This book should be held to the same standard as any other novel. In comparison, it was a vastly incomplete book. It lacked a major plot. It lacked character arcs on any of the major characters. It contained way too much "telling" rather than "showing."
Keev's story was the only one with a complete plot and a complete story arc.
But that's what I'm getting at right there: it seems contradictory to say that the novel lacks a major plot and to then say that the story which took up half the novel was the only one with a complete plot and a complete story arc. I think taking up half the book qualifies the Keev story as a major plot.
Look, I'm not saying that the book was perfect. I could've done with more story focused on the station. But at the same time, I also wouldn't have wanted to sacrifice any of the threads that we got. The novel continuity, and DS9 specifically, has about a gazillion stories going on right now, and I was happy to see them all advance.
The other choice would've been to slim down the Keev narrative. Maybe DRGIII should've done that. I did think that some of the early chapters in the Keev story could've been trimmed. (I would not
have wanted the retelling of "Emissary" to have been cut. That part was important, at least, to me.) But I think he was very deliberate in keeping that story in in its entirety. As I said in my post, there are several things I think that story is supposed to explain, both directly and indirectly, and those things were important.
And if he had slimmed down the Keev narrative, then we would've argued that there were no
plots at all. Really, with all the stories that DRGIII inherited for this volume, he would've had to outright ignore
half-a-dozen stories to focus on one or two. And, frankly, that would've sucked.

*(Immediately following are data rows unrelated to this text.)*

/-! ### `setBus` -/

@[simp] theorem State.setBus_inst (b : BusIx) (x : Bus) : (s.setBus b x).inst = s.inst := rfl
@[simp] theorem State.setBus_numBusses (b : BusIx) (x : Bus) : (s.setBus b x).numBusses = s.numBusses := rfl
@[simp] theorem State.setBus_buses (b : BusIx) (x : Bus) : (s.setBus b x).buses = s.buses.set b.toNat x := rfl
@[simp] theorem State.setBus_bridge (b : BusIx) (x : Bus) : (s.setBus b x).bridge = s.bridge := rfl
@[simp] theorem State.setBus_sess (b : BusIx) (x : Bus) : (s.setBus b x).sess = s.sess := rfl
@[simp] theorem State.setBus_estAvg (b : BusIx) (x : Bus) : (s.setBus b x).estAvg = s.estAvg := rfl
@[simp] theorem State.setBus_pend (b : BusIx) (x : Bus) : (s.setBus b x).pend = s.pend := rfl
@[simp] theorem State.setBus_lineBuf (b : BusIx) (x : Bus) : (s.setBus b x).lineBuf = s.lineBuf := rfl
@[simp] theorem State.setBus_lastCmd (b : BusIx) (x : Bus) : (s.setBus b x).lastCmd = s.lastCmd := rfl
@[simp] theorem State.setBus_engines (b : BusIx) (x : Bus) : (s.setBus b x).engines = s.engines := rfl
@[simp] theorem State.setBus_arbPtr (b : BusIx) (x : Bus) : (s.setBus b x).arbPtr = s.arbPtr := rfl
@[simp] theorem State.setBus_nvm (b : BusIx) (x : Bus) : (s.setBus b x).nvm = s.nvm := rfl
@[simp] theorem State.setBus_transportOk (b : BusIx) (x : Bus) : (s.setBus b x).transportOk = s.transportOk := rfl
@[simp] theorem State.setBus_elmOk (b : BusIx) (x : Bus) : (s.setBus b x).elmOk = s.elmOk := rfl
@[simp] theorem State.setBus_clock (b : BusIx) (x : Bus) : (s.setBus b x).clock = s.clock := rfl
@[simp] theorem State.setBus_held (b : BusIx) (x : Bus) : (s.setBus b x).held = s.held := rfl
@[simp] theorem State.setBus_hostOut (b : BusIx) (x : Bus) : (s.setBus b x).hostOut = s.hostOut := rfl
@[simp] theorem State.setBus_log (b : BusIx) (x : Bus) : (s.setBus b x).log = s.log := rfl
@[simp] theorem State.setBus_answers (b : BusIx) (x : Bus) : (s.setBus b x).answers = s.answers := rfl
@[simp] theorem State.setBus_adapterOut (b : BusIx) (x : Bus) : (s.setBus b x).adapterOut = s.adapterOut := rfl
@[simp] theorem State.setBus_draws (b : BusIx) (x : Bus) : (s.setBus b x).draws = s.draws := rfl
@[simp] theorem State.setBus_script (b : BusIx) (x : Bus) : (s.setBus b x).script = s.script := rfl
@[simp] theorem State.setBus_turn (b : BusIx) (x : Bus) : (s.setBus b x).turn = s.turn := rfl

As for the book not being what was marketed... I feel that's what we get for most Trek novels these days. It's not a precise analogue, but notice how we always see actors from the shows on the covers, even if they're no more than bit characters. It's how they attract new readers. Same thing with those descriptions. Unless we want stories that are "safe" from a marketing perspective (ie. doing what they know works– read: stuff that's already been done), we shouldn't expect the descriptions to be 100% accurate.